The substitution method is a technique for solving recurrences. It works in two steps:
- Guess the solution
- Use mathematical induction to verify the guess
This can work very well, especially if we already have some intuition about the problem. Let’s start with a simple example: The Tower of Hanoi. In this classic puzzle, we have three pegs and a number of disks of different sizes which can slide onto any peg. The puzzle starts with the disks in a neat stack in ascending order of size on one peg, with the smallest disk on top. The objective is to move the entire stack to another peg, obeying the following rules:
- Only one disk can be moved at a time
- Each move consists of taking the top disk from one of the stacks and placing it on top of another stack
- No disk may be placed on top of a smaller disk
An algorithm to solve the puzzle goes like this:
- Move \(n-1\) disks from peg 1 to peg 2 using peg 3 as a temporary holding area
- Move the $n$th disk from peg 1 to peg 3
- Move the \(n-1\) disks from peg 2 to peg 3 using peg 1 as a temporary holding area
The number of moves required to solve the Tower of Hanoi puzzle is given by the recurrence relation \(T(n) = 2T(n-1) + 1\) with the initial condition \(T(1) = 1\). We can solve this recurrence using the substitution method.

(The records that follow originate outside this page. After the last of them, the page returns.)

/-- Table 1.4. -/
inductive SlotRefusal where
  | laneClosed | noProfile | quota | tableFull
  deriving DecidableEq, Repr

/-- The result register's answers (R177); `none` is NONE. -/
inductive Answer where
  | none | ok | invalidArg | notInUse | claimed | busy | notEnabled | protectedStore | badState | inUse
  | stagingNotValid | duplicate | storeBusy
  deriving DecidableEq, Repr

/-! ## The item table (chapter 1) -/

/-- A face checker's accumulators, kept with the face while it is LANDING (R4, R53). -/
structure Accumulators where
  darkLevel : Nat
  darkCount : Nat
  columns   : List Nat
  deriving DecidableEq, Repr

/-- A face record (R4, R35). -/
structure Face where
  kind       : FaceKind
  width      : Nat
  state      : FaceState
  rowsLanded : Nat
  rowsLost   : Nat
  strips     : List Nat
  accum      : Option Accumulators
  deriving DecidableEq, Repr

/-- A finding record (R61). -/
structure Finding where
  kind     : FindingKind
  face     : FindingFace
  severity : Severity
  value    : Nat
  deriving DecidableEq, Repr

/-- The output fields a rendition has while it is DONE (R7). -/
structure Output where
  width  : Nat
  rows   : Nat
  length : Nat
  deriving DecidableEq, Repr

/-- A rendition record (R7). -/
structure Rendition where
  face   : FaceKind
  kind   : RenditionKind
  state  : RenditionState
  rung   : Nat
  budget : Nat
  chain  : List Nat
  output : Option Output
  deriving DecidableEq, Repr

/-- An item record (Table 1.1). -/
structure Item where
  state         : ItemState
  lane          : Lane
  stamp         : Long
  bundle        : Long
  position      : Word
  facesExpected : Byte
  source        : Option Source
  name          : List Byte
  edition       : Word
  trial         : Bool
  faces         : List Face
  findings      : List Finding
  overflow      : Bool
  purged        : Bool
  pocket        : Pocket
  reason        : Option FindingKind
  delivered     : Bool
  latency       : Option Nat
  renditions    : List Rendition
  holder        : Option Port
  disposition   : Option Disposition
  retries       : Nat
  deriving DecidableEq, Repr

/-- A FREE slot's record: every field emptied (R1). -/
def Item.empty : Item where
  state := .free
  lane := 0
  stamp := 0
  bundle := 0
  position := 0
  facesExpected := 0
  source := none
  name := List.replicate 8 0
  edition := 0
  trial := false
  faces := []
  findings := []
  overflow := false
  purged := false
  pocket := .pending
  reason := none
  delivered := false
  latency := none
  renditions := []
  holder := none
  disposition := none
  retries := 0

/-- A lane's queue of slots, oldest first, its admission state and its quota (R16, R19, R21). -/
structure LaneRec where
  queue  : List Slot
  closed : Bool
  quota  : Nat
  deriving DecidableEq, Repr

def LaneRec.reset : LaneRec where
  queue := []
  closed := false
  quota := Config.resetQuota

/-! ## Scan ports (chapters 2 and 3) -/

/-- Table 2.2. -/
inductive ScanState where
  | down | idle | item | face | discard
  deriving DecidableEq, Repr

/-- A judged frame, waiting to be taken or being taken (R30, R33). -/
inductive ScanFrame where
  | itemOpen (bundle : Long) (position : Word) (faces : Byte)
  | faceOpen (kind : FaceKind) (width : Nat)
  | row (pixels : List Byte)
  | faceClose
  | itemClose
  | itemAbandon (reason : Byte)
  | failed
  deriving DecidableEq, Repr

/-- A message a scan port produces (Table 2.1). -/
inductive ScanMsg where
  | slotGiven (position : Word) (slot : Slot)
  | slotRefused (position : Word) (reason : SlotRefusal)
  | pocket (position : Word) (pocket : Pocket) (reason : Option FindingKind) (latency : Nat)
  deriving DecidableEq, Repr

/-- The held row: its position, its pixels, and how many of its bursts are written (R48, R49). -/
structure HeldRow where
  position : Nat
  pixels   : List Byte
  written  : Nat
  deriving DecidableEq, Repr

/-- A RUNNING pocket timer (R65): the deadline it started with and the ms that remain. -/
structure PocketTimer where
  deadline  : Nat
  remaining : Nat
  deriving DecidableEq, Repr

/-- A scan port (R32). `begun` is the model's own (log 8): the sending of the first produced frame is known to have
begun. -/
structure ScanPort where
  link      : Bool
  state     : ScanState
  attached  : Option Slot
  current   : Option FaceKind
  gathering : List Byte
  waiting   : List ScanFrame
  held      : Option HeldRow
  timer     : Option PocketTimer
  produced  : List ScanMsg
  begun     : Bool
  deriving DecidableEq, Repr

/-- A scan port after a reset, by its link (R52). -/
def ScanPort.fresh (link : Bool) : ScanPort where
  link := link
  state := if link then .idle else .down
  attached := none
  current := none
  gathering := []
  waiting := []
  held := none
  timer := none
  produced := []
  begun := false

/-! ## Buffer memory and its arbiter (chapter 4) -/

/-- The buffer memory: the bytes written (R70), and the addresses whose byte disagrees with its parity (R71). -/
structure Memory where
  cells : List Host.Cell
  upset : List Nat
  deriving DecidableEq, Repr

/-- Nothing listed: contents unspecified (R70, log 4). -/
def Memory.empty : Memory where
  cells := []
  upset := []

Our hypothesis might be that \(T(n) \leq c2^n - 1\) for all \(n \geq n_0\), where \(c > 0\) and \(n_0 > 0\). For the base case, we have \(T(1) = c * 2^1 - 1 = c\), so \(c = 1\). Now we need to show that \(T(n) \leq c2^n - 1\) for all \(n \geq n_0\). Then we have:
\begin{align*} T(n) &\leq 2T(n-1) + 1 \\ &\leq 2\left(2^{n-1} - 1\right) + 1 \\ &= 2^n - 2 + 1 \\ &= 2^n - 1 \\ \end{align*}
What if we made a bad guess? Let’s try \(T(n) \leq cn\) for all \(n \geq n_0\). We have \(T(1) = c = 1\), so \(c = 1\). Now we need to show that \(T(n) \leq cn\) for all \(n \geq n_0\). We assume that \(T(k) \leq ck\) for all \(k < n\). Then we have:
\begin{align*} T(n) &\leq 2T(n-1) + 1 \\ &\leq 2c(n-1) + 1 \\ &= 2cn - 2c + 1 \\ \end{align*}
This does not work because \(2cn - 2c + 1 > cn\) for all \(c > 1\). Therefore, our guess was wrong.
Example from CLRS
Determine an asymptotic upper bound for
\[ T(n) = 2T(\lfloor n/2 \rfloor) + \Theta(n). \]

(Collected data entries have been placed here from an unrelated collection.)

-- ==== Sys2Proof/Machine/Exchange.lean ====
section
/-! DEFINITION. Exchange ports: claims, streaming, holds, the stall timer, acknowledgements and link changes
(spec/07_exchange_links_and_release.md), the freeing and return of items (R14, R15), and the meaning of the exchange
link commands. -/

namespace Sys2Proof.Machine

/-! ## The claim of a port -/

/-- The claim and stream of a port end where they stand: the reader's request withdrawn, its burst's result
discarded, the store emptied, the hold mark cleared, the stall timer stopped (R74, R143, R146). The stream position goes to
the mark that every SEGMENT has been sent, and the count of SEGMENTs to 0 (DESIGN CHOICE, log 30). -/
def State.endClaim (s : State) (p : Port) (next : ExchangeState) : State :=
  (s.withdraw (.xr p)).modExchange p fun x =>
    { x with state := next, slot := none, position := none, segments := 0, store := [], holdPending := false,
             stall := none }

/-- The port's claim leaves the arbiter's list (R133). -/
def State.dropClaim (s : State) (p : Port) : State := s.withClaims (s.claims.filter fun c => c.port ≠ p)

/-- A CLAIMED item is READY again at its lane head; `counted` raises its retries, which stop at 255 (R8, R14). -/
def State.returnItem (s : State) (k : Slot) (counted : Bool) : State :=
  (s.modItem k fun i =>
    { i with state := .ready, holder := none, retries := if counted then min 255 (i.retries + 1) else i.retries }).releaseAct

/-- The drained test of a lane (R22). -/
def State.drainedTest (s : State) (l : Lane) : State :=
  if (s.lanes.get l).closed ∧ (s.lanes.get l).queue = [] then s.setCause .drained else s

/-- The page chains of an item's renditions go back as free pages, in the order of its list (R83). -/
def State.givePagesBack (s : State) (k : Slot) : State :=
  let s := s.modPages fun p => ((s.items.get k).renditions.map (·.chain)).foldl PagePool.giveBack p
  s.modItem k fun i => { i with renditions := i.renditions.map fun r => { r with chain := [] } }

/-- The item is freed (R1, R15): pages, pin count, lane queue, record; then the drained test, the dispatcher, and the
release arbiter if the new head is READY. -/
def State.freeItem (s : State) (k : Slot) : State :=
  let i := s.items.get k
  let s := s.givePagesBack k
  let s := match i.source with
    | some src => s.modStore fun st => st.modPins src (· - 1)
    | none => s
  let s := s.modLane i.lane fun r => { r with queue := r.queue.filter (· ≠ k) }
  let s := s.modItem k fun _ => Item.empty
  let s := (s.drainedTest i.lane).dispatchAct
  if (s.readyHead i.lane).isSome then s.releaseAct else s

/-! ## Streaming -/

/-- The stall timer starts RUNNING with the stall limit as the port enters HELD or AWAIT (R141). -/
def State.enterStalled (s : State) (p : Port) (next : ExchangeState) : State :=
  s.modExchange p fun x => { x with state := next, holdPending := false, stall := some s.stallLimit }

/-- The stream goes on from a segment boundary: the next SEGMENT is read, or END is produced (R137, R138). -/
def State.streamOn (s : State) (p : Port) : State :=
  let x := s.exchange.get p
  match x.position with
  | some _ => s.request (.xr p)
  | none => (s.exchangeProduce p (.endOfStream x.segments)).enterStalled p .await

/-- GRANT and SEGMENT are the frames whose last byte leaving is a segment boundary (R137). -/
def ExchangeMsg.inStream : ExchangeMsg → Bool
  | .grant _ | .segment _ _ _ => true
  | .endOfStream _ | .broken _ _ | .cancelled | .revoked _ _ | .stale _ | .claimRefused _ => false

/-- The produced frames after the first GRANT or SEGMENT of a list has left with all before it; none if there is no
such frame (R128). -/
def afterStreamFrame : List ExchangeMsg → Option (List ExchangeMsg)
  | [] => none
  | m :: t => if m.inStream then some t else afterStreamFrame t

/-- The produced frames a port keeps when its stream ends early: every frame but a GRANT or SEGMENT whose sending has not
begun, which can have begun only as the first (R128, R143). -/
def keepOfStream (begun : Bool) (produced : List ExchangeMsg) : List ExchangeMsg :=
  (produced.take 1).filter (fun m => !m.inStream || begun) ++ produced.tail.filter fun m => !m.inStream

/-- The rest of a port's stream is not sent: a frame whose sending has begun completes, and no later GRANT or SEGMENT
leaves (R128, R143, R144; log 8). -/
def State.cutStream (s : State) (p : Port) : State :=
  let begun := hasBegun (s.exchange.get p).begun s.free
  let kept := keepOfStream begun (s.exchange.get p).produced
  (s.withFree (s.free + 1)).modExchange p fun x => { x with produced := kept, begun := begun && !kept.isEmpty }

/-- The last byte of a GRANT or SEGMENT leaves the port. It is a boundary of the present stream when the port is
SENDING and no other GRANT or SEGMENT is still to leave: HELD if a hold is pending, otherwise the stream goes on
(R137, R140). -/
def State.segmentLeaves (s : State) (p : Port) : State :=
  match afterStreamFrame (s.exchange.get p).produced with
  | none => s
  | some rest =>
    let s := s.modExchange p fun x => { x with produced := rest, begun := false }
    if (s.exchange.get p).state = .sending ∧ rest.all (fun m => !m.inStream) then
      let s := s.modExchange p fun x => { x with store := [] }
      if (s.exchange.get p).holdPending then s.enterStalled p .held else s.streamOn p
    else s

/-- Bytes read for the SEGMENT at the stream position join the store; when it is whole, SEGMENT is produced and the
position advances (R137). -/
def State.segmentRead (s : State) (p : Port) (data : List Byte) : State :=
  let x := s.exchange.get p
  match x.slot, x.position with
  | some k, some pos =>
    let i := s.items.get k
    let store := x.store ++ data
    if i.segmentBytes pos ≤ store.length then
      (s.modExchange p fun x =>
        { x with store := store, position := i.segmentAfter pos, segments := x.segments + 1 }).exchangeProduce p
        (.segment pos.rendition pos.number store)
    else (s.modExchange p fun x => { x with store := store }).request (.xr p)
  | _, _ => s

/-- A parity fault of the reader ends the stream BROKEN (R86, R139). -/
def State.breakStream (s : State) (p : Port) : State :=
  let x := s.exchange.get p
  match x.position with
  | none => s
  | some pos =>
    let s := (s.withdraw (.xr p)).setCause .memFault
    let s := s.modExchange p fun x => { x with store := [] }
    (s.exchangeProduce p (.broken pos.rendition pos.number)).enterStalled p .await

/-! ## Taking messages (Table 7.8) -/

/-- A CLAIM (R132). -/
def State.takeClaim (s : State) (p : Port) (mask : Byte) : State :=
  let x := s.exchange.get p
  match x.state with
  | .down => s
  | .idle =>
    let effective := mask.setWidth 4 &&& x.mask
    if effective = 0 then s.exchangeProduce p (.claimRefused .noLanes)
    else
      ((s.withClaims (s.claims ++ [⟨p, effective⟩])).modExchange p fun x => { x with state := .waiting }).releaseAct
  | .waiting | .sending | .held | .await => s.exchangeProduce p (.claimRefused .busy)

/-- A DELIVERED; in SENDING and HELD the rest of the stream is not sent (R143). -/
def State.takeDelivered (s : State) (p : Port) : State :=
  let x := s.exchange.get p
  match x.state, x.slot with
  | .idle, _ => s.exchangeProduce p (.stale .delivered)
  | .waiting, _ => s.exchangeProduce p (.stale .delivered)
  | .sending, some k => ((s.cutStream p).endClaim p .idle).freeItem k
  | .held, some k => ((s.cutStream p).endClaim p .idle).freeItem k
  | .await, some k => (s.endClaim p .idle).freeItem k
  | _, _ => s

/-- A RETURN; in SENDING and HELD the rest of the stream is not sent (R144). -/
def State.takeReturn (s : State) (p : Port) : State :=
  let x := s.exchange.get p
  match x.state, x.slot with
  | .idle, _ => s.exchangeProduce p (.stale .returned)
  | .waiting, _ => s.exchangeProduce p (.stale .returned)
  | .sending, some k => ((s.cutStream p).endClaim p .idle).returnItem k true
  | .held, some k => ((s.cutStream p).endClaim p .idle).returnItem k true
  | .await, some k => (s.endClaim p .idle).returnItem k true
  | _, _ => s

/-- The stall timer of a port expires and revokes its claim; STOPPED, it does not (R141). -/
def State.expireStall (s : State) (p : Port) : State :=
  let x := s.exchange.get p
  match x.stall, x.slot with
  | some _, some k =>
    let s := s.exchangeProduce p (.revoked k (s.items.get k).stamp)
    ((s.endClaim p .idle).setCause .revoke).returnItem k true
  | _, _ => s

/-- What link loss and XPORT RESET do to the claim of a port: a waiting claim leaves the list, a CLAIMED item returns
to READY with its retries unchanged (R14, R146, R147). -/
def State.releaseClaim (s : State) (p : Port) (next : ExchangeState) : State :=
  let k := (s.exchange.get p).slot
  let s := (s.dropClaim p).endClaim p next
  match k with
  | some k => s.returnItem k false
  | none => s

/-! ## The meanings -/

/-- The last byte of a GRANT or SEGMENT leaves the port (R137, R138, R140). -/
def execSegmentBoundary (p : Port) (s : State) : Host.Outcome State Fault Refusal :=
  .next (s.whileRunning (·.segmentLeaves p))

/-- CLAIM; one whose mask is out of range is a failed frame (R127, R132). -/
def execClaim (p : Port) (mask : Byte) (s : State) : Host.Outcome State Fault Refusal :=
  .next (s.whileRunning fun s => if claimMaskOk mask then s.takeClaim p mask else s)

/-- CANCEL (R136). -/
def execCancel (p : Port) (s : State) : Host.Outcome State Fault Refusal :=
  .next (s.whileRunning fun s =>
    if (s.exchange.get p).state = .waiting then
      ((s.dropClaim p).exchangeProduce p .cancelled).modExchange p fun x => { x with state := .idle }
    else s)

/-- HOLD (R140). -/
def execHold (p : Port) (s : State) : Host.Outcome State Fault Refusal :=
  .next (s.whileRunning fun s =>
    if (s.exchange.get p).state = .sending then s.modExchange p fun x => { x with holdPending := true } else s)

/-- GO (R140). -/
def execGo (p : Port) (s : State) : Host.Outcome State Fault Refusal :=
  .next (s.whileRunning fun s =>
    if (s.exchange.get p).state = .held then
      (s.modExchange p fun x => { x with state := .sending, stall := none }).streamOn p
    else s)

/-- DELIVERED (R143). -/
def execDelivered (p : Port) (s : State) : Host.Outcome State Fault Refusal :=
  .next (s.whileRunning (·.takeDelivered p))

/-- RETURN (R144). -/
def execReturnItem (p : Port) (s : State) : Host.Outcome State Fault Refusal :=
  .next (s.whileRunning (·.takeReturn p))

/-- A failed frame is discarded in every state, with no answer (R127, R193). -/
def execExchangeFailedFrame (_p : Port) (s : State) : Host.Outcome State Fault Refusal := .next s

/-- The stall timer reaches 0 (R141). -/
def execStallTimerExpiry (p : Port) (s : State) : Host.Outcome State Fault Refusal :=
  .next (s.whileRunning (·.expireStall p))

/-- The link comes up: from DOWN to IDLE with empty stores and no claim, LINK set; while RESET_N is low only the
detector's level changes (R146, R190). -/
def execExchangeLinkUp (p : Port) (s : State) : Host.Outcome State Fault Refusal :=
  .next (
    if s.pins.resetLow then s.modExchange p fun x => { x with link := true }
    else if (s.exchange.get p).state = .down then
      (s.modExchange p fun x =>
        { x with link := true, state := .idle, gathering := [], store := [], produced := [], begun := false }).setCause
        .link
    else s)

/-- The link is lost (R128, R146). -/
def State.loseExchangeLink (s : State) (p : Port) : State :=
  let s := s.modExchange p fun x => { x with link := false, gathering := [], produced := [], begun := false }
  (s.setCause .link).releaseClaim p .down

def execExchangeLinkLost (p : Port) (s : State) : Host.Outcome State Fault Refusal :=
  .next (
    if s.pins.resetLow then s.modExchange p fun x => { x with link := false }
    else if (s.exchange.get p).state = .down then s
    else s.loseExchangeLink p)

end Sys2Proof.Machine
end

Guess: \(T(n) = O(n \lg n)\)
Inductive hypothesis: \(T(n) \leq cn \lg n\) for all \(n \geq n_0\).
Inductive step: Assume \(T(n) \leq cn \lg n\) for all \(n_0 \leq k < n\). For \(T(\lfloor n/2 \rfloor) \leq c\lfloor n/2 \rfloor \lg \lfloor n/2 \rfloor\), it holds when \(n \geq 2\).
\begin{align*} T(n) &\leq 2T(\lfloor n/2 \rfloor) + \Theta(n) \\ &\leq 2c\lfloor n/2 \rfloor \lg \lfloor n/2 \rfloor + \Theta(n) \\ &= cn \lg (n / 2) + \Theta(n) \\ &= cn \lg n - cn\lg 2 + \Theta(n) \\ &= cn \lg n - cn + \Theta(n) \\ &\leq cn \lg n \end{align*}
Making the Wrong Guess
What if we took the same recurrence and guessed that \(T(n) = O(n)\)?
Guess: \(T(n) = O(n)\)
Inductive hypothesis: \(T(n) \leq cn\) for all \(n \geq n_0\).
Inductive step: Assume \(T(n) \leq cn\) for all \(n \geq n_0\).
\begin{align*} T(n) &\leq 2c\lfloor n/2 \rfloor + \Theta(n) \\ &\leq cn + \Theta(n) \\ \end{align*}
This does not work because \(cn + \Theta(n) > cn\). Therefore, our guess was wrong.